What is needed
From the entries below, return exactly the lines beginning at the one that contains "(s.writeIv k d).cfg = s.cfg := rfl" and ending at the one that contains "theorem State.writeIv_responses (s", both of them included, and only those lines.

★ ★ ★ ★ ★ ★ ★

/-! ### `State.writeKey` -/

@[simp] theorem State.writeKey_key (s : State) (k : Fin 4) (d : Word) :
    (s.writeKey k d).key = s.key.set k d := rfl
@[simp] theorem State.writeKey_rk (s : State) (k : Fin 4) (d : Word) :
    (s.writeKey k d).rk = s.rk := rfl
@[simp] theorem State.writeKey_iv (s : State) (k : Fin 4) (d : Word) :
    (s.writeKey k d).iv = s.iv := rfl
@[simp] theorem State.writeKey_blk (s : State) (k : Fin 4) (d : Word) :
    (s.writeKey k d).blk = s.blk := rfl
@[simp] theorem State.writeKey_h (s : State) (k : Fin 4) (d : Word) :
    (s.writeKey k d).h = s.h := rfl
@[simp] theorem State.writeKey_src (s : State) (k : Fin 4) (d : Word) :
    (s.writeKey k d).src = s.src := rfl
@[simp] theorem State.writeKey_dst (s : State) (k : Fin 4) (d : Word) :
    (s.writeKey k d).dst = s.dst := rfl
@[simp] theorem State.writeKey_len (s : State) (k : Fin 4) (d : Word) :
    (s.writeKey k d).len = s.len := rfl
@[simp] theorem State.writeKey_outlen (s : State) (k : Fin 4) (d : Word) :
    (s.writeKey k d).outlen = s.outlen := rfl
@[simp] theorem State.writeKey_strict (s : State) (k : Fin 4) (d : Word) :
    (s.writeKey k d).strict = s.strict := rfl
@[simp] theorem State.writeKey_rkv (s : State) (k : Fin 4) (d : Word) :
    (s.writeKey k d).rkv = false := rfl
@[simp] theorem State.writeKey_padbad (s : State) (k : Fin 4) (d : Word) :
    (s.writeKey k d).padbad = s.padbad := rfl
@[simp] theorem State.writeKey_err (s : State) (k : Fin 4) (d : Word) :
    (s.writeKey k d).err = s.err := rfl
@[simp] theorem State.writeKey_buf (s : State) (k : Fin 4) (d : Word) :
    (s.writeKey k d).buf = s.buf := rfl
@[simp] theorem State.writeKey_cfg (s : State) (k : Fin 4) (d : Word) :
    (s.writeKey k d).cfg = s.cfg := rfl
@[simp] theorem State.writeKey_powerUps (s : State) (k : Fin 4) (d : Word) :
    (s.writeKey k d).powerUps = s.powerUps := rfl
@[simp] theorem State.writeKey_pending (s : State) (k : Fin 4) (d : Word) :
    (s.writeKey k d).pending = s.pending := rfl
@[simp] theorem State.writeKey_responses (s : State) (k : Fin 4) (d : Word) :
    (s.writeKey k d).responses = s.responses := rfl

/-! ### `State.writeIv` -/

@[simp] theorem State.writeIv_key (s : State) (k : Fin 4) (d : Word) :
    (s.writeIv k d).key = s.key := rfl
@[simp] theorem State.writeIv_rk (s : State) (k : Fin 4) (d : Word) :
    (s.writeIv k d).rk = s.rk := rfl
@[simp] theorem State.writeIv_iv (s : State) (k : Fin 4) (d : Word) :
    (s.writeIv k d).iv = s.iv.set k d := rfl
@[simp] theorem State.writeIv_blk (s : State) (k : Fin 4) (d : Word) :
    (s.writeIv k d).blk = s.blk := rfl
@[simp] theorem State.writeIv_h (s : State) (k : Fin 4) (d : Word) :
    (s.writeIv k d).h = s.h := rfl
@[simp] theorem State.writeIv_src (s : State) (k : Fin 4) (d : Word) :
    (s.writeIv k d).src = s.src := rfl
@[simp] theorem State.writeIv_dst (s : State) (k : Fin 4) (d : Word) :
    (s.writeIv k d).dst = s.dst := rfl
@[simp] theorem State.writeIv_len (s : State) (k : Fin 4) (d : Word) :
    (s.writeIv k d).len = s.len := rfl
@[simp] theorem State.writeIv_outlen (s : State) (k : Fin 4) (d : Word) :
    (s.writeIv k d).outlen = s.outlen := rfl
@[simp] theorem State.writeIv_strict (s : State) (k : Fin 4) (d : Word) :
    (s.writeIv k d).strict = s.strict := rfl
@[simp] theorem State.writeIv_rkv (s : State) (k : Fin 4) (d : Word) :
    (s.writeIv k d).rkv = s.rkv := rfl
@[simp] theorem State.writeIv_padbad (s : State) (k : Fin 4) (d : Word) :
    (s.writeIv k d).padbad = s.padbad := rfl
@[simp] theorem State.writeIv_err (s : State) (k : Fin 4) (d : Word) :
    (s.writeIv k d).err = s.err := rfl
@[simp] theorem State.writeIv_buf (s : State) (k : Fin 4) (d : Word) :
    (s.writeIv k d).buf = s.buf := rfl
@[simp] theorem State.writeIv_cfg (s : State) (k : Fin 4) (d : Word) :
    (s.writeIv k d).cfg = s.cfg := rfl
@[simp] theorem State.writeIv_powerUps (s : State) (k : Fin 4) (d : Word) :
    (s.writeIv k d).powerUps = s.powerUps := rfl
@[simp] theorem State.writeIv_pending (s : State) (k : Fin 4) (d : Word) :
    (s.writeIv k d).pending = s.pending := rfl
@[simp] theorem State.writeIv_responses (s : State) (k : Fin 4) (d : Word) :
    (s.writeIv k d).responses = s.responses := rfl

/-! ### `State.writeBlk` -/

@[simp] theorem State.writeBlk_key (s : State) (k : Fin 4) (d : Word) :
    (s.writeBlk k d).key = s.key := rfl
@[simp] theorem State.writeBlk_rk (s : State) (k : Fin 4) (d : Word) :
    (s.writeBlk k d).rk = s.rk := rfl
@[simp] theorem State.writeBlk_iv (s : State) (k : Fin 4) (d : Word) :
    (s.writeBlk k d).iv = s.iv := rfl
@[simp] theorem State.writeBlk_blk (s : State) (k : Fin 4) (d : Word) :
    (s.writeBlk k d).blk = s.blk.set k d := rfl
@[simp] theorem State.writeBlk_h (s : State) (k : Fin 4) (d : Word) :
    (s.writeBlk k d).h = s.h := rfl
@[simp] theorem State.writeBlk_src (s : State) (k : Fin 4) (d : Word) :
    (s.writeBlk k d).src = s.src := rfl
@[simp] theorem State.writeBlk_dst (s : State) (k : Fin 4) (d : Word) :
    (s.writeBlk k d).dst = s.dst := rfl
@[simp] theorem State.writeBlk_len (s : State) (k : Fin 4) (d : Word) :
    (s.writeBlk k d).len = s.len := rfl
@[simp] theorem State.writeBlk_outlen (s : State) (k : Fin 4) (d : Word) :
    (s.writeBlk k d).outlen = s.outlen := rfl
@[simp] theorem State.writeBlk_strict (s : State) (k : Fin 4) (d : Word) :
    (s.writeBlk k d).strict = s.strict := rfl
@[simp] theorem State.writeBlk_rkv (s : State) (k : Fin 4) (d : Word) :
    (s.writeBlk k d).rkv = s.rkv := rfl
@[simp] theorem State.writeBlk_padbad (s : State) (k : Fin 4) (d : Word) :
    (s.writeBlk k d).padbad = s.padbad := rfl
@[simp] theorem State.writeBlk_err (s : State) (k : Fin 4) (d : Word) :
    (s.writeBlk k d).err = s.err := rfl
@[simp] theorem State.writeBlk_buf (s : State) (k : Fin 4) (d : Word) :
    (s.writeBlk k d).buf = s.buf := rfl
@[simp] theorem State.writeBlk_cfg (s : State) (k : Fin 4) (d : Word) :
    (s.writeBlk k d).cfg = s.cfg := rfl
@[simp] theorem State.writeBlk_powerUps (s : State) (k : Fin 4) (d : Word) :
    (s.writeBlk k d).powerUps = s.powerUps := rfl
@[simp] theorem State.writeBlk_pending (s : State) (k : Fin 4) (d : Word) :
    (s.writeBlk k d).pending = s.pending := rfl
@[simp] theorem State.writeBlk_responses (s : State) (k : Fin 4) (d : Word) :
    (s.writeBlk k d).responses = s.responses := rfl

/-! ### `State.writeH` -/

@[simp] theorem State.writeH_key (s : State) (k : Fin 8) (d : Word) :
    (s.writeH k d).key = s.key := rfl
@[simp] theorem State.writeH_rk (s : State) (k : Fin 8) (d : Word) :
    (s.writeH k d).rk = s.rk := rfl
@[simp] theorem State.writeH_iv (s : State) (k : Fin 8) (d : Word) :
    (s.writeH k d).iv = s.iv := rfl
@[simp] theorem State.writeH_blk (s : State) (k : Fin 8) (d : Word) :
    (s.writeH k d).blk = s.blk := rfl
@[simp] theorem State.writeH_h (s : State) (k : Fin 8) (d : Word) :
    (s.writeH k d).h = s.h.set k d := rfl
@[simp] theorem State.writeH_src (s : State) (k : Fin 8) (d : Word) :
    (s.writeH k d).src = s.src := rfl
@[simp] theorem State.writeH_dst (s : State) (k : Fin 8) (d : Word) :
    (s.writeH k d).dst = s.dst := rfl
@[simp] theorem State.writeH_len (s : State) (k : Fin 8) (d : Word) :
    (s.writeH k d).len = s.len := rfl
@[simp] theorem State.writeH_outlen (s : State) (k : Fin 8) (d : Word) :
    (s.writeH k d).outlen = s.outlen := rfl
@[simp] theorem State.writeH_strict (s : State) (k : Fin 8) (d : Word) :
    (s.writeH k d).strict = s.strict := rfl
@[simp] theorem State.writeH_rkv (s : State) (k : Fin 8) (d : Word) :
    (s.writeH k d).rkv = s.rkv := rfl
@[simp] theorem State.writeH_padbad (s : State) (k : Fin 8) (d : Word) :
    (s.writeH k d).padbad = s.padbad := rfl
@[simp] theorem State.writeH_err (s : State) (k : Fin 8) (d : Word) :
    (s.writeH k d).err = s.err := rfl
@[simp] theorem State.writeH_buf (s : State) (k : Fin 8) (d : Word) :
    (s.writeH k d).buf = s.buf := rfl
@[simp] theorem State.writeH_cfg (s : State) (k : Fin 8) (d : Word) :
    (s.writeH k d).cfg = s.cfg := rfl
@[simp] theorem State.writeH_powerUps (s : State) (k : Fin 8) (d : Word) :
    (s.writeH k d).powerUps = s.powerUps := rfl
@[simp] theorem State.writeH_pending (s : State) (k : Fin 8) (d : Word) :
    (s.writeH k d).pending = s.pending := rfl
@[simp] theorem State.writeH_responses (s : State) (k : Fin 8) (d : Word) :
    (s.writeH k d).responses = s.responses := rfl

/-! ### `State.writeSrc` -/

@[simp] theorem State.writeSrc_key (s : State) (d : Word) :
    (s.writeSrc d).key = s.key := rfl
@[simp] theorem State.writeSrc_rk (s : State) (d : Word) :
    (s.writeSrc d).rk = s.rk := rfl
@[simp] theorem State.writeSrc_iv (s : State) (d : Word) :
    (s.writeSrc d).iv = s.iv := rfl
@[simp] theorem State.writeSrc_blk (s : State) (d : Word) :
    (s.writeSrc d).blk = s.blk := rfl
@[simp] theorem State.writeSrc_h (s : State) (d : Word) :
    (s.writeSrc d).h = s.h := rfl
@[simp] theorem State.writeSrc_src (s : State) (d : Word) :
    (s.writeSrc d).src = d := rfl
@[simp] theorem State.writeSrc_dst (s : State) (d : Word) :
    (s.writeSrc d).dst = s.dst := rfl
@[simp] theorem State.writeSrc_len (s : State) (d : Word) :
    (s.writeSrc d).len = s.len := rfl
@[simp] theorem State.writeSrc_outlen (s : State) (d : Word) :
    (s.writeSrc d).outlen = s.outlen := rfl
@[simp] theorem State.writeSrc_strict (s : State) (d : Word) :
    (s.writeSrc d).strict = s.strict := rfl
@[simp] theorem State.writeSrc_rkv (s : State) (d : Word) :
    (s.writeSrc d).rkv = s.rkv := rfl
@[simp] theorem State.writeSrc_padbad (s : State) (d : Word) :
    (s.writeSrc d).padbad = s.padbad := rfl
@[simp] theorem State.writeSrc_err (s : State) (d : Word) :
    (s.writeSrc d).err = s.err := rfl
@[simp] theorem State.writeSrc_buf (s : State) (d : Word) :
    (s.writeSrc d).buf = s.buf := rfl
@[simp] theorem State.writeSrc_cfg (s : State) (d : Word) :
    (s.writeSrc d).cfg = s.cfg := rfl
@[simp] theorem State.writeSrc_powerUps (s : State) (d : Word) :
    (s.writeSrc d).powerUps = s.powerUps := rfl
@[simp] theorem State.writeSrc_pending (s : State) (d : Word) :
    (s.writeSrc d).pending = s.pending := rfl
@[simp] theorem State.writeSrc_responses (s : State) (d : Word) :
    (s.writeSrc d).responses = s.responses := rfl

/-! ### `State.writeDst` -/

@[simp] theorem State.writeDst_key (s : State) (d : Word) :
    (s.writeDst d).key = s.key := rfl
@[simp] theorem State.writeDst_rk (s : State) (d : Word) :
    (s.writeDst d).rk = s.rk := rfl
@[simp] theorem State.writeDst_iv (s : State) (d : Word) :
    (s.writeDst d).iv = s.iv := rfl
@[simp] theorem State.writeDst_blk (s : State) (d : Word) :
    (s.writeDst d).blk = s.blk := rfl
@[simp] theorem State.writeDst_h (s : State) (d : Word) :
    (s.writeDst d).h = s.h := rfl
@[simp] theorem State.writeDst_src (s : State) (d : Word) :
    (s.writeDst d).src = s.src := rfl
@[simp] theorem State.writeDst_dst (s : State) (d : Word) :
    (s.writeDst d).dst = d := rfl
@[simp] theorem State.writeDst_len (s : State) (d : Word) :
    (s.writeDst d).len = s.len := rfl
@[simp] theorem State.writeDst_outlen (s : State) (d : Word) :
    (s.writeDst d).outlen = s.outlen := rfl
@[simp] theorem State.writeDst_strict (s : State) (d : Word) :
    (s.writeDst d).strict = s.strict := rfl
@[simp] theorem State.writeDst_rkv (s : State) (d : Word) :
    (s.writeDst d).rkv = s.rkv := rfl
@[simp] theorem State.writeDst_padbad (s : State) (d : Word) :
    (s.writeDst d).padbad = s.padbad := rfl
@[simp] theorem State.writeDst_err (s : State) (d : Word) :
    (s.writeDst d).err = s.err := rfl
@[simp] theorem State.writeDst_buf (s : State) (d : Word) :
    (s.writeDst d).buf = s.buf := rfl
@[simp] theorem State.writeDst_cfg (s : State) (d : Word) :
    (s.writeDst d).cfg = s.cfg := rfl
@[simp] theorem State.writeDst_powerUps (s : State) (d : Word) :
    (s.writeDst d).powerUps = s.powerUps := rfl
@[simp] theorem State.writeDst_pending (s : State) (d : Word) :
    (s.writeDst d).pending = s.pending := rfl
@[simp] theorem State.writeDst_responses (s : State) (d : Word) :
    (s.writeDst d).responses = s.responses := rfl

/-! ### `State.writeLen` -/

@[simp] theorem State.writeLen_key (s : State) (d : Word) :
    (s.writeLen d).key = s.key := rfl
@[simp] theorem State.writeLen_rk (s : State) (d : Word) :
    (s.writeLen d).rk = s.rk := rfl
@[simp] theorem State.writeLen_iv (s : State) (d : Word) :
    (s.writeLen d).iv = s.iv := rfl
@[simp] theorem State.writeLen_blk (s : State) (d : Word) :
    (s.writeLen d).blk = s.blk := rfl
@[simp] theorem State.writeLen_h (s : State) (d : Word) :
    (s.writeLen d).h = s.h := rfl
@[simp] theorem State.writeLen_src (s : State) (d : Word) :
    (s.writeLen d).src = s.src := rfl
@[simp] theorem State.writeLen_dst (s : State) (d : Word) :
    (s.writeLen d).dst = s.dst := rfl
@[simp] theorem State.writeLen_len (s : State) (d : Word) :
    (s.writeLen d).len = d := rfl
@[simp] theorem State.writeLen_outlen (s : State) (d : Word) :
    (s.writeLen d).outlen = s.outlen := rfl
@[simp] theorem State.writeLen_strict (s : State) (d : Word) :
    (s.writeLen d).strict = s.strict := rfl
@[simp] theorem State.writeLen_rkv (s : State) (d : Word) :
    (s.writeLen d).rkv = s.rkv := rfl
@[simp] theorem State.writeLen_padbad (s : State) (d : Word) :
    (s.writeLen d).padbad = s.padbad := rfl
@[simp] theorem State.writeLen_err (s : State) (d : Word) :
    (s.writeLen d).err = s.err := rfl
@[simp] theorem State.writeLen_buf (s : State) (d : Word) :
    (s.writeLen d).buf = s.buf := rfl
@[simp] theorem State.writeLen_cfg (s : State) (d : Word) :
    (s.writeLen d).cfg = s.cfg := rfl
@[simp] theorem State.writeLen_powerUps (s : State) (d : Word) :
    (s.writeLen d).powerUps = s.powerUps := rfl
@[simp] theorem State.writeLen_pending (s : State) (d : Word) :
    (s.writeLen d).pending = s.pending := rfl
@[simp] theorem State.writeLen_responses (s : State) (d : Word) :
    (s.writeLen d).responses = s.responses := rfl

★ ★ ★ ★ ★ ★ ★

Answer to this problem
    (s.writeIv k d).cfg = s.cfg := rfl
@[simp] theorem State.writeIv_powerUps (s : State) (k : Fin 4) (d : Word) :
    (s.writeIv k d).powerUps = s.powerUps := rfl
@[simp] theorem State.writeIv_pending (s : State) (k : Fin 4) (d : Word) :
    (s.writeIv k d).pending = s.pending := rfl
@[simp] theorem State.writeIv_responses (s : State) (k : Fin 4) (d : Word) :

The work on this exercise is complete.